Эдуард Лимонов - Великая мать любви
Секс женщины как рог носорога или бивни слона, или зубы и когти тигра, - он служит ей оружием нападения и защиты. И довольно часто раны, наносимые этим оружием - смертельны. Немало храбрых тореадоров погибло от этого мягкого органа. Однако вспомним некоторые цветы-карнивор, - привлекая насекомых красивой, чаще всего алой мягкостью сердцевины, они мгновенно закрываются, сжимая жертву в мягком смертельном объятии. Ну да, палка, стик, - выглядит агрессивно, но ЯМА - тотально эффективное оружие: в яму свалится и танк и человек. Яма, дыра - не пронзает часть тела, но поглощает все тело. Недаром от пропасти, равно как и от опасной женщины, кружится голова. Однако и мужчину тянет в пропасть, и пропасть тянется к нему. Короче, они друг друга желают. В результате, когда real man встречает real woman ему нелегко от нее отделаться. Им всегда есть что показать друг другу, их трюки многообразны, наверное исчерпаемы, но все-таки многообразны. Просто люди знают только секс, или только привязанность, потому им и бывает так скушно очень скоро. "Риал мэн" на самом деле не любит "риал вумэн" он в высшей степени attracted ею. Attraction - самая высокая степень любопытства, скажем сходная с тем любопытством, которое заставляло древнего человека лезть в темную пещеру, почти наверняка зная, что там живет саблезубый тигр или семейство трехметровых медведей...
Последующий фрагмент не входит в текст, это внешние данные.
-- ==== Sys2Proof/Certificates/Slice0/Obligations.lean ====
section
/-!
DEFINITION. The statements for the provers, from the numbered rules of spec/. A result statement gives
the whole next state as `s` with the named fields written, so it says the result, the completion and
the frame at once: every field it does not name is unchanged. In each, `M` is the modulus value and
`bitlen M` its `BitLen` (10_state.md R41).

The fields `script`, `reply`, `faultLog` and `draws` are the model's own (log entries 2, 3, 4, 5, each a
DESIGN CHOICE): what a statement says of them is the model's choice, not a rule of the spec.
-/

open Sys2Proof Sys2Proof.Machine

/-! ## Reset, events and the bus -/

/-- 10_state.md R60; 70_reset_and_hazards.md R450, R451. -/
def Obligations.ResetGivesTheTableOfResetValues : Prop :=
  (∀ p : Params, (State.resetOf p).HasResetValues ∧ (State.resetOf p).params = p) ∧
  (∃ p, State.reset = State.resetOf p) ∧
  ∀ s : State, s.Resets →
    ∃ t, step s = .next t ∧ t.HasResetValues ∧ t.params = s.params ∧ t.script = s.script.tail

/-- 20_memory.md R96: IE, then the soft reset of R451 when bit 1 is 1. -/
def Obligations.CtrlWriteSetsIeThenResets : Prop :=
  ∀ (s : State) (v : BusWord) (rest : List Event), s.script = s.writeAt 0x010 v :: rest →
    (v.getLsbD 1 = false →
      step s = .next { s with script := rest, reply := some ⟨0, false⟩, ie := v.getLsbD 0 }) ∧
    (v.getLsbD 1 = true →
      ∃ t, step s = .next t ∧ t.HasResetValues ∧ t.ie = false ∧ t.params = s.params ∧
        t.script = rest)

/-- 20_memory.md R88: accepted when idle and without an error, else dropped. -/
def Obligations.CmdWriteIsAcceptedOrDropped : Prop :=
  ∀ (s : State) (v : BusWord) (rest : List Event), s.script = s.writeAt 0x020 v :: rest →
    (s.busy = false ∧ s.err = false →
      step s = .next
        { s with script := rest, reply := some ⟨0, false⟩, cmd := v, busy := true, done := false }) ∧
    (s.busy = true ∨ s.err = true →
      step s = .next { s with script := rest, reply := some ⟨0, false⟩, cmdovr := true })

/-- 20_memory.md R90, R91, R92: writes into the register files. -/
def Obligations.RegisterFileWritesOrDrops : Prop :=
  (∀ (s : State) (i : WReg) (v : BusWord) (rest : List Event),
    s.script = s.writeAt (0x100 + 8 * i.val) v :: rest →
      step s = .next
        (if s.busy then { s with script := rest, reply := some ⟨0, false⟩, accerr := true }
        else { s with
          script := rest, reply := some ⟨0, false⟩, w := s.w.set i.val (v.toNat % 2 ^ s.W) })) ∧
  (∀ (s : State) (i : NReg) (v : BusWord) (rest : List Event),
    s.script = s.writeAt (0x200 + 8 * i.val) v :: rest →
      step s = .next
        (if s.busy = true ∨ s.L * s.W < v.toNat % 2 ^ 32 then
          { s with script := rest, reply := some ⟨0, false⟩, accerr := true }
        else { s with
          script := rest, reply := some ⟨0, false⟩
          n := s.n.set i.val
            ⟨v.toNat % 2 ^ 32, (s.nreg i).val % 2 ^ (v.toNat % 2 ^ 32), none⟩ })) ∧
  (∀ (s : State) (i : NReg) (j : Nat) (v : BusWord) (rest : List Event), j < s.L →
    s.script = s.writeAt (0x100000 + 0x10000 * i.val + 8 * j) v :: rest →
      step s = .next
        (if s.busy = true ∨ nlimbs s.W (s.nreg i).ann ≤ j then
          { s with script := rest, reply := some ⟨0, false⟩, accerr := true }
        else { s with
          script := rest, reply := some ⟨0, false⟩
          n := s.n.set i.val
            ⟨(s.nreg i).ann,
              ((s.nreg i).val - (s.nreg i).val / 2 ^ (j * s.W) % 2 ^ s.W * 2 ^ (j * s.W) +
                v.toNat % 2 ^ s.W * 2 ^ (j * s.W)) % 2 ^ (s.nreg i).ann, none⟩ }))
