theorem State.not_engineMoves_of_access {x : Access} {rest : List Event}
    (h : s.script = .access x :: rest) : ¬ s.EngineMoves := by
  simp [State.EngineMoves, h]

theorem State.resets_iff_of_access {x : Access} {rest : List Event}
    (h : s.script = .access x :: rest) : s.Resets ↔ s.SoftReset x := by
  simp [State.Resets, h]

/-- What a step can do: the engine's own step, a reset, or an access that is no soft reset. -/
theorem step_cases (h : step s = .next t) :
    (s.EngineMoves ∧ engineStep s.advance = .next t) ∨
    (s.Resets ∧ ∃ r, t = State.engineReset { s.advance with reply := r }) ∨
    ∃ x rest, s.script = .access x :: rest ∧ ¬ s.SoftReset x ∧ busAccess x s.advance = .next t := by
  by_cases hr : s.Resets
  · obtain ⟨r, hstep⟩ := step_of_resets hr
    exact .inr (.inl ⟨hr, r, by simpa [hstep] using h.symm⟩)
  · by_cases hm : s.EngineMoves
    · exact .inl ⟨hm, step_of_engineMoves hm ▸ h⟩
    · cases hs : s.script with
      | nil => exact absurd (.inl hs) hm
      | cons ev rest =>
        cases ev with
        | engine => exact absurd (.inr ⟨rest, hs⟩) hm
        | reset => exact absurd (.inl ⟨rest, hs⟩) hr
        | access x =>
          exact .inr (.inr ⟨x, rest, rfl, mt (State.resets_iff_of_access hs).mpr hr,
            step_of_access hs ▸ h⟩)

/-! ## What an access leaves unchanged -/

/-- What no host access but a soft reset changes. -/
structure State.AccessFrame (s t : State) : Prop where
  params : t.params = s.params
  m      : t.m = s.m
  errcmd : t.errcmd = s.errcmd
  cmdcnt : t.cmdcnt = s.cmdcnt
  script : t.script = s.script

theorem State.accessFrame_writeReg {r : BusReg} {v : BusWord}
    (h : ¬ (r = .ctrl ∧ v.getLsbD 1 = true)) : s.AccessFrame (s.writeReg r v) := by
  cases r with
  | ctrl =>
    have hv : v.getLsbD 1 = false := by simpa using h
    simp only [State.writeReg, State.writeCtrl, hv]
    exact ⟨rfl, rfl, rfl, rfl, rfl⟩
  | status =>
    simp only [State.writeReg, State.writeStatus]
    split <;> exact ⟨rfl, rfl, rfl, rfl, rfl⟩
  | cmd =>
    simp only [State.writeReg, State.submit]
    split <;> exact ⟨rfl, rfl, rfl, rfl, rfl⟩
  | w i =>
    simp only [State.writeReg, State.writeW]
    split <;> exact ⟨rfl, rfl, rfl, rfl, rfl⟩
  | nann i =>
    simp only [State.writeReg, State.writeAnn]
    repeat' split
    all_goals exact ⟨rfl, rfl, rfl, rfl, rfl⟩
  | nlimb i j =>
    simp only [State.writeReg, State.writeLimb]
    repeat' split
    all_goals exact ⟨rfl, rfl, rfl, rfl, rfl⟩
  | id | config | errcmd | cmdcnt | mstat | minv | mlimb | reserved =>
    exact ⟨rfl, rfl, rfl, rfl, rfl⟩

theorem State.accessFrame_busRead (r : BusReg) : s.AccessFrame (busRead s r) := by
  unfold busRead
  split <;> exact ⟨rfl, rfl, rfl, rfl, rfl⟩

theorem State.accessFrame_busWrite {r : BusReg} {v : BusWord}
    (h : ¬ (r = .ctrl ∧ v.getLsbD 1 = true)) : s.AccessFrame (busWrite s r v) :=
  let ⟨hp, hm, he, hc, hs⟩ := State.accessFrame_writeReg h
  ⟨hp, hm, he, hc, hs⟩

theorem State.accessFrame_busAccess {x : Access} (hx : ¬ s.SoftReset x)
    (h : busAccess x s = .next t) : s.AccessFrame t := by
  obtain rfl | ⟨r, rfl⟩ | ⟨hbase, hsize, hwrite, rfl⟩ := busAccess_cases h
  · exact ⟨rfl, rfl, rfl, rfl, rfl⟩
  · exact State.accessFrame_busRead r
  · refine State.accessFrame_busWrite ?_
    rintro ⟨hloc, hdata⟩
    rw [locate_eq_ctrl_iff] at hloc
    exact hx ⟨by omega, hsize, hwrite, hdata⟩

end Sys2Proof.Machine
end
section
/-!
PROOFS. How a command ends, said once per operand form: with an error of the table, or with the
completion of a state that has its writes (60_exceptions.md R400, R403, R404). With it, what a completion
leaves unchanged: 10_state.md R43 and R53.
-/

namespace Sys2Proof.Machine

/-- The command ends with an error in `s`, or completes a state that satisfies `P`. -/
inductive Ends (s : State) (P : State → Prop) : Host.Outcome State Fault Refusal → Prop where
  | error {e : ErrCode} (he : e ≠ .none) : Ends s P (abort s e)
  | done {u : State} (hu : P u) : Ends s P (finish u)

section
variable {s t : State} {P : State → Prop}

namespace Ends

/-- A next state is the state after the error, or a completed state of `P`. -/
theorem next_cases {o : Host.Outcome State Fault Refusal} (h : Ends s P o) (ho : o = .next t) :
    (∃ e, e ≠ .none ∧ t = s.fail e) ∨ ∃ u, P u ∧ t = u.complete := by
  cases h with
  | @error e he => exact .inl ⟨e, he, by simpa [abort] using ho.symm⟩
  | @done u hu => exact .inr ⟨u, hu, by simpa [finish] using ho.symm⟩

/-! ## The operand forms -/

theorem ofVectorCommand {d : NReg} {e : WReg} {k : Nat} {r : Nat × Nat}
    (h : k ≤ s.L → P (s.putVec d e k r)) : Ends s P (vectorCommand s d e k r) := by
  rw [vectorCommand_eq]
  split
  · exact error nofun
  · exact done (h (by omega))

theorem ofVectorShift {d : NReg} {e : WReg} {k amount : Nat} {r : Nat × Nat}
    (h : k ≤ s.L → P (s.putVec d e k r)) : Ends s P (vectorShift s d e k amount r) := by
  rw [vectorShift_eq]
  split
  · exact error nofun
  · split
    · exact error nofun
    · exact done (h (by omega))

theorem ofCappedCommand {d : NReg} {cap : Nat} {r : Nat → Nat}
    (h : cap ≤ s.capacity → P (s.setN d cap (r cap) none)) : Ends s P (cappedCommand s d cap r) := by
  unfold cappedCommand
  split
  · exact error nofun
  · exact done (h (by omega))

theorem ofWithModulus {mk : MReg} {f : ModReg → Host.Outcome State Fault Refusal}
    (h : (s.mreg mk).valid = true → Ends s P (f (s.mreg mk))) : Ends s P (withModulus s mk f) := by
  unfold withModulus
  split
  · next hv => exact h hv
  · exact error nofun

theorem ofWithOddModulus {mk : MReg} {f : ModReg → Host.Outcome State Fault Refusal}
    (h : (s.mreg mk).valid = true → Ends s P (f (s.mreg mk))) : Ends s P (withOddModulus s mk f) := by
  refine ofWithModulus fun hv => ?_
  split
  · exact error nofun
  · exact h hv

/-! ## Commands with branches of their own -/

theorem ofNgetw {d : WReg} {a : NReg} {j : Nat} (h : P (s.setW d (s.limb a j))) :
    Ends s P (execNgetw d a j s) := by
  unfold execNgetw
  split
  · exact error nofun
  · exact done h

theorem ofNputw {d : NReg} {a : WReg} {j : Nat}
    (h : ∀ v, P (s.setN d (s.nreg d).ann v none)) : Ends s P (execNputw d a j s) := by
  unfold execNputw
  split
  · exact error nofun
  · exact done (h _)

theorem ofDiv1 {d e a b c : WReg} (hq : ∀ q r, P ((s.setW d q).setW e r))
    (hd : ∀ q r, P ((s.setW d q).setW e r).drawn.drawn) : Ends s P (execDiv1 d e a b c s) := by
  unfold execDiv1
  split
  · exact done (hq _ _)
  · exact done (hd _ _)

theorem ofNresize {d a : NReg} {cap : Int}
    (h : ∀ c v, c ≤ s.capacity → P (s.setN d c v none)) : Ends s P (execNresize d a cap s) := by
  unfold execNresize
  split
  · exact error nofun
  · exact ofCappedCommand (h _ _)

/-- MODSET ends with EMPTY_MODULUS or writes the modulus made of the value, with a draw for an even
one (42_modulus_reduction.md R240). -/
theorem ofModset {a : NReg} {mk : MReg}
    (heven : (s.nreg a).val ≠ 0 → (s.nreg a).val % 2 = 0 →
      P (s.setM mk (modulusOf s.W (s.nreg a).val (s.draw (2 ^ s.W)))).drawn)
    (hodd : (s.nreg a).val % 2 = 1 →
      P (s.setM mk (modulusOf s.W (s.nreg a).val (m0invOf s.W (s.nreg a).val)))) :
    Ends s P (execModset a mk s) := by
  unfold execModset
  dsimp only
  split
  · exact error nofun
  · next h0 =>
    split
    · next he => exact done (heven h0 he)
    · exact done (hodd (by omega))

theorem ofModinv {d a : NReg} {mk : MReg}
    (hinv : (s.mreg mk).valid = true →
      P (s.setResidue d mk (s.mreg mk) (inv (s.red a (s.mreg mk)) (s.mreg mk).val)))
    (hdraw : (s.mreg mk).valid = true → P (s.drawResidue d mk (s.mreg mk))) :
    Ends s P (execModinv d a mk s) := by
  refine ofWithModulus fun hv => ?_
  split
  · exact done (hinv hv)
  · exact done (hdraw hv)

/-- MODSQRT writes 0, a power, the Tonelli-Shanks output or a draw (47_modsqrt.md R360). -/
theorem ofModsqrt {d a : NReg} {mk : MReg}
    (hres : (s.mreg mk).valid = true → ∀ r,
      ((s.mreg mk).val = 1 ∧ r = 0 ∨ (∃ e, r = powMod (s.red a (s.mreg mk)) e (s.mreg mk).val) ∨
        r = tonelliShanks (s.red a (s.mreg mk)) (s.mreg mk).val) →
      P (s.setResidue d mk (s.mreg mk) r))
    (hdraw : (s.mreg mk).valid = true → P (s.drawResidue d mk (s.mreg mk))) :
    Ends s P (execModsqrt d a mk s) := by
  refine ofWithOddModulus fun hv => ?_
  dsimp only
  split
  · next h1 => exact done (hres hv _ (.inl ⟨h1, rfl⟩))
  · split
    · exact done (hres hv _ (.inr (.inl ⟨_, rfl⟩)))
    · split
      · exact done (hres hv _ (.inr (.inr rfl)))
      · exact done (hdraw hv)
Розово-желтый мир мгновенно образовался из слияния розовых стен и света двух стоваттовых лампочек, едва я прижал кнопку освещения. Но было холодно. В индивидуальном Ночном Кафэ сидел я на синем стуле, и пил, не чувствуя вкуса, черное "Кот дю Рон". Выпив бутыль, одел бушлат и выскочил на улицу. Пошел в "ее" направлении. На углу рю дэ Вертю-Добродетели, тихо смеющиеся ночные китайцы продолжали выгружать ящики. "Рисовая бумага, 28. СА. Бангкок, Таиланд" - прочел я на самом верхнем. Китайцы беззлобно и безбоязненно оглядели остановившегося человека в бушлате и что-то безразлично прочирикали на их языке. Я погладил ящик и вернулся на рюдэТюрэнн.
Когда real man разбит усталостью, очередь real woman действовать. На следующий день, не выспавшаяся, красноглазая, она возникла в двери. "Я пришла попрощаться..." Прошла, обдав алкоголем, мимо меня в глубь студии, упала распахнув пальто на постель, и в момент когда я собирался открыть рот, дабы сказать ей, чтобы она убиралась, я увидел, что она, подняв ноги, задирает юбку. "Выеби меня в последний раз."
Я лег на нее. Потому, что однажды в жизни, давно, я уже отверг подобное предложение, предпочел свою мужскую гордость и страшно жалел об этом годы спустя. Сейчас я уступил своему желанию. Секс ее был распухшим и горячим. Не желая, чтоб он остыл, она примчалась по рю Рэомюр и по рю Бретань ко мне? Может быть даже взяла такси. Возбужденный ею и им, я много и долго делал с ее сексом всякие штуки. А что бы я делал с мужской гордостью? Сомнении же в том, что она у меня есть, у меня никогда не возникало.
Слабость характера? Мазохизм? Есть еще одно определение моему поведению, старее первых двух, и куда благороднее их: СТРАСТЬ. Страсть к страсти моей женщины есть .моя собственная страсть...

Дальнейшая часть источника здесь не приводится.